/-- The end of the reference that Plefin gets for the plan: N × h and 10 % beyond stage 0 (R240). -/
def referenceEnd (s : State) (a : Arm) : F64 :=
  match s.plf.banks[s.plf.act] with
  | some p =>
    let span := segSeconds (busNs s) (p.horizon * p.plancyc)
    dAdd (progressAtStage0 s a) (dAdd span (dDiv span (dOfInt 10)))
  | none => progressAtStage0 s a

/-- Progress at which the join of a via that is last on the path would begin, at its largest r (R208, R211). [DEDUCED, log 97] -/
def joinEntry (g : ArmRing) (v : RingRec) : Option F64 :=
  match g.path.getLast? with
  | some e =>
    if e.ends = some v.idx then
      let l := pieceLength e.geom
      let r := dMin (dOfF (v.f32 8)) (dDiv l (dOfInt 2))
      let u := if dLe l 0 then e.ub else dSub (dOfInt 1) (dDiv r l)
      let before := (e.phases.filter fun p => dLt (phaseAt p p.dur).1 u)
      let rest := (e.phases.filter fun p => dLe u (phaseAt p p.dur).1).head?
      -- within the phase that reaches u: at its start where u lies before it
      let within := match rest with
        | some p => if dLe u p.a then 0 else dMul p.dur (dDiv (dSub u p.a) (dSub (phaseAt p p.dur).1 p.a))
        | none => 0
      some (dAdd (dAdd (pathEnd g.pathT g.path.dropLast) (phasesTime before)) within)
    else none
  | none => none

/-- STARVED (R211): a via after which no motion record and no stop point is taken, and whose join would begin within the reference handed
to Plefin, gets a committed stop at rest. [DEDUCED, log 96] -/
def starve (a : Arm) (s : State) : State :=
  match ((s.ring[a]).taken.filter fun r => !r.isInline).getLast? with
  | some r =>
    if r.isVia ∧ (s.ring[a]).stopAt ≠ some r ∧ (s.ring[a]).halt = 0 then
      match joinEntry s.ring[a] r with
      | some x =>
        if dLe x (referenceEnd s a) then
          count .arm a 4 (irq .arm a armStarved (modRing a (fun g => { g with starved := true, stopAt := some r }) s))
        else s
      | none => s
    else s
  | none => s

/-- The line frame's origin at the predicted phase of stage `i`, or where it is frozen (R251). -/
def originAhead (s : State) (f : LineFrame) (i : Nat) : V3 F64 :=
  match f.frozen with
  | some x => lineOrigin f x
  | none =>
    let n := s.plf.phi.1 * 4 + (s.plf.phi.1 - s.plf.phi.2) * ((1 + i) * planBus s : Nat) - 4 * f.ph0.toInt
    a64.vadd (a64.ofList f.origin) (a64.scale (dMul f.mpc (dOfScaled n (-18))) (a64.ofList f.dir))

/-- The predicted line velocity, m/s, in the cell frame; 0 where the frame is frozen (R251, R252). -/
def lineVelocity (s : State) (f : LineFrame) : V3 F64 :=
  match f.frozen with
  | some _ => a64.v0
  | none =>
    let rate := dDiv (dOfScaled (s.plf.phi.1 - s.plf.phi.2) (-16)) (segSeconds (busNs s) 4)
    a64.scale (dMul f.mpc rate) (a64.ofList f.dir)

/-- Whether the path ends at a stop point: the first taken record that is neither inline nor placed on it (R205). -/
def stopAhead (g : ArmRing) : Bool := ((g.taken.filter fun r => !r.isInline).find? fun r => !g.onPath.contains r.idx).any (·.isStop)

/-- A path that is one pose of the line frame. -/
def restPath (p : V3 F64) (q : Q4 F64) (t : F64) (g : ArmRing) : ArmRing :=
  { g with path := [⟨.line p a64.v0 q a64.v0, true, dOfInt 1, dOfInt 1, 0, 0, 0, true, none, []⟩], pathT := t, lastRef := some (.pose p q) }

/-- An arm that tracks the line and reaches a stop point at rest in the cell frame rests in the line frame from then on: its path becomes
the pose there (R205, R219). [DESIGN CHOICE, log 107] -/
def restInLine (a : Arm) (s : State) : State :=
  let g := s.ring[a]
  match g.tracking, g.path.getLast? with
  | some f, some e =>
    if g.release || f.frozen.isSome || e.line || !g.onPath.isEmpty || !stopAhead g then s
    else
      let y := asPose s a (curveAt e.geom false e.ub 0).ref
      modRing a (restPath (a64.vsub y.1 (originAhead s f 0)) y.2 (progressAtStage0 s a)) s
  | some f, none =>
    if g.release || f.frozen.isSome || !stopAhead g then s
    else
      let y := asPose s a (g.lastRef.getD (.joints (commandedJoints s a)))
      modRing a (restPath (a64.vsub y.1 (originAhead s f 0)) y.2 (progressAtStage0 s a)) s
  | none, _ => s

/-- RELEASE_LINE acts at rest in the line frame (R219): the path becomes a straight line along the belt's motion that ends at rest at
deceleration `ALIN`; the record is reported at that rest. [DESIGN CHOICE, log 107] -/
def beginRelease (a : Arm) (s : State) : State :=
  match nextStop s a, (s.ring[a]).tracking with
  | some r, some f =>
    if r.code = 0x31 ∧ (s.ring[a]).release = false ∧ ringRuns s a = true ∧ restsAt s a = true then
      let x := progressAtStage0 s a
      let line := ((s.ring[a]).path.getLast?.map (·.line)).getD false
      let now := match (s.ring[a]).lastRef with
        | some y => asPose s a y
        | none => asPose s a (.joints (commandedJoints s a))
      let v := lineVelocity s f
      let n := a64.norm v
      let dec := dOfF (r.f32 8)
      let l := dDiv (dMul n n) (a64.two dec)
      let p := reframe (originAt (some f) (linePhase s)) line false now.1
      let d := if dEq n 0 then a64.v0 else a64.scale (dDiv l n) v
      let e : PathEl := ⟨.line p d now.2 a64.v0, false, 0, dOfInt 1, l, n, dec, true, none,
        if dEq n 0 then [] else [⟨dDiv n dec, 0, dDiv n l, dNeg (dDiv dec l)⟩]⟩
      modRing a (fun g => { g with tracking := none, release := true, path := [e], pathT := x, lastRef := none }) s
    else s
  | some r, none => if r.code = 0x31 then modRing a (fun g => { g with release := true }) s else s
  | none, _ => s

/-- After take-in inline records act, the path is brought up to date, and vias without a successor get a committed stop (R211, R213). -/
def samplePath (a : Arm) (s : State) : State :=
  let s := afterCompletion a s
  starve a (restInLine a (extendPath a (progressAtStage0 s a) (beginRelease a s)))

/-- Take-in at a plan-cycle start (R202). -/
def takeIn (a : Arm) (s : State) : State := samplePath a (takeVisible (busNs s) a 8 s)

/-- Whether a plan cycle starts at the running bus cycle (R232). -/
def planStarts (s : State) : Bool := s.clk.started && s.clk.tag.toNat % max 1 (planBus s) == 0

/-- Whether the present instant is the sync instant that starts a plan cycle (R202). -/
def atPlanStart (s : State) : Bool := planStarts s && nsOf s == syncNs s

/-- The 128 bytes of a record (R204). -/
def recordBytes (op : Byte) (x : RecArgs) : List Byte :=
  leBytes 4 x.seq.toNat ++ [op, x.flags, x.frame, x.res7] ++ (List.range 120).map fun i => x.body.getD i 0

/-- The host's record stands at `WR_IDX` and becomes visible (R200, R201). -/
def hostRecord (a : Arm) (op : Byte) (x : RecArgs) (s : State) : State :=
  let i := wrIdx s a
  setReg .arm a Reg.ARM_WR_IDX (BitVec.ofNat 32 ((i + 1) % 1024)) (setBytes (ringAddr a i) (recordBytes op x) s)

/-- A record command: the host makes the record visible; the path sampler takes it at the sync instant that starts a plan cycle, this one
or a later one (R200 to R202). A full ring takes none. -/
def recordCommand (a : Arm) (op : Byte) (x : RecArgs) (s : State) : State :=
  if unconsumed s a < 1023 then
    let s := hostRecord a op x s
    if atPlanStart s then takeIn a s else s
  else s

-- Waits (R212, R214)

/-- The wait in progress with the cell time of its start. -/
def waitOf (s : State) (a : Arm) : Option (RingRec × Nat × BitVec 16) :=
  match (s.ring[a]).wait, nextStop s a with
  | some (t, q), some r => some (r, t, q)
  | _, _ => none

/-- WAIT_TIME_END (R212). -/
def waitTimeEnd (a : Arm) (s : State) : State :=
  match waitOf s a with
  | some (r, t, _) =>
    let limit := if r.fl % 2 = 1 then r.n 8 8 else t + r.n 8 8
    if r.code = 0x10 ∧ limit ≤ nsOf s then completeRecord a r s else s
  | none => s

/-- WAIT_PHASE_END (R98, R212): at an evaluation, which `EN` = 0 and an invalid phase hold back (R99). -/
def waitPhaseEnd (a : Arm) (s : State) : State :=
  match waitOf s a with
  | some (r, _, _) =>
    if r.code = 0x11 ∧ r.i64 8 ≤ linePhase s ∧ s.line.rev = false ∧ s.line.valid ∧ lineEn s then completeRecord a r s else s
  | none => s

/-- The agreed state of a safety input (R407, R408): both channels on at the reference hub, and not faulted. -/
def inputOn (s : State) (i : Nat) : Bool :=
  (s.saf.chanA[s.clk.refHub]).getLsbD i && (s.saf.chanB[s.clk.refHub]).getLsbD i && !s.saf.inFault.getLsbD i

/-- WAIT_INPUT_END (R212): at a sync instant by the levels of its input bundle, or by an index latch since the wait began. -/
def waitInputEnd (a : Arm) (s : State) : State :=
  match waitOf s a with
  | some (r, _, q) =>
    let i := r.n 9 1 % 16
    let level := r.n 10 1 == 1
    let met := if r.n 8 1 = 0 then s.saf.inSync.getLsbD i == level
      else if r.n 8 1 = 1 then (s.enc[fin16 i]).latchSeq != q
      else flag s .arm a Reg.ARM_HFLAG i == level
    if r.code = 0x12 ∧ met then completeRecord a r s else s
  | none => s

/-- WAIT_TIMEOUT (R214, R221). -/
def waitTimeout (a : Arm) (s : State) : State :=
  match waitOf s a with
  | some (r, t, _) =>
    let lim := r.n 16 8
    if (r.code = 0x11 ∨ r.code = 0x12 ∨ r.isRdv) ∧ lim ≠ 0 ∧ t + lim ≤ nsOf s then
      let s := report a r .timeout 0 0 (count .arm a 3 (modRing a (fun g => { g with wait := none, rdv := false }) s))
      if !r.isRdv && r.fl % 2 = 1 then afterCompletion a s else haltRing 2 a s
    else s
  | none => s

/-- The pose of an arm's TCP relative to another's, at the commanded joints (R222). -/
def relativePose (s : State) (leader a : Arm) : Transform F64 :=
  let l := asPose s leader (.joints (commandedJoints s leader))
  let f := asPose s a (.joints (commandedJoints s a))
  ⟨a64.mulTV (a64.qmat l.2) (a64.vsub f.1 l.1), a64.qmul (a64.qconj l.2) f.2⟩

/-- The coupling after a completed rendezvous: begun by `MODE` 1, ended by `MODE` 2 with the same `RID` (R222). -/
def newCoupling (s : State) (b : Arm) (r : RingRec) (mask : BitVec 12) (old : Option Coupling) : Option Coupling :=
  let same := match old with
    | some c => c.rid.toNat == r.n 8 2
    | none => false
  if r.fl % 4 = 1 then
    let leader := allArms.find? fun (x : Arm) => mask.getLsbD x.val
    some ⟨BitVec.ofNat 16 (r.n 8 2), mask, match leader with
      | some l => if l = b then none else some (relativePose s l b)
      | none => none⟩
  else if r.fl % 4 = 2 && same then none
  else old

/-- RENDEZVOUS_COMPLETION (R221, R222): every arm of the mask completes and reports before any goes on. -/
def rdvCompletion (a : Arm) (s : State) : State :=
  match waitingRdv s a with
  | some r =>
    let mask := BitVec.ofNat 12 (r.n 10 2)
    let arms := allArms.filter fun (b : Arm) => mask.getLsbD b.val
    let all := arms.all fun b => match waitingRdv s b with
      | some q => sameRdv r q
      | none => false
    if all then
      forEach arms afterCompletion (forEach arms (fun b s =>
        match waitingRdv s b with
        | some q => finishRecord b q (modRing b (fun g => { g with coupled := newCoupling s b r mask g.coupled }) s)
        | none => s) s)
    else s
  | none => s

**Task instructions**
Take every line from the data that contains the word "within".

**Written response**
      -- within the phase that reaches u: at its start where u lies before it
      let within := match rest with
      some (dAdd (dAdd (pathEnd g.pathT g.path.dropLast) (phasesTime before)) within)
/-- STARVED (R211): a via after which no motion record and no stop point is taken, and whose join would begin within the reference handed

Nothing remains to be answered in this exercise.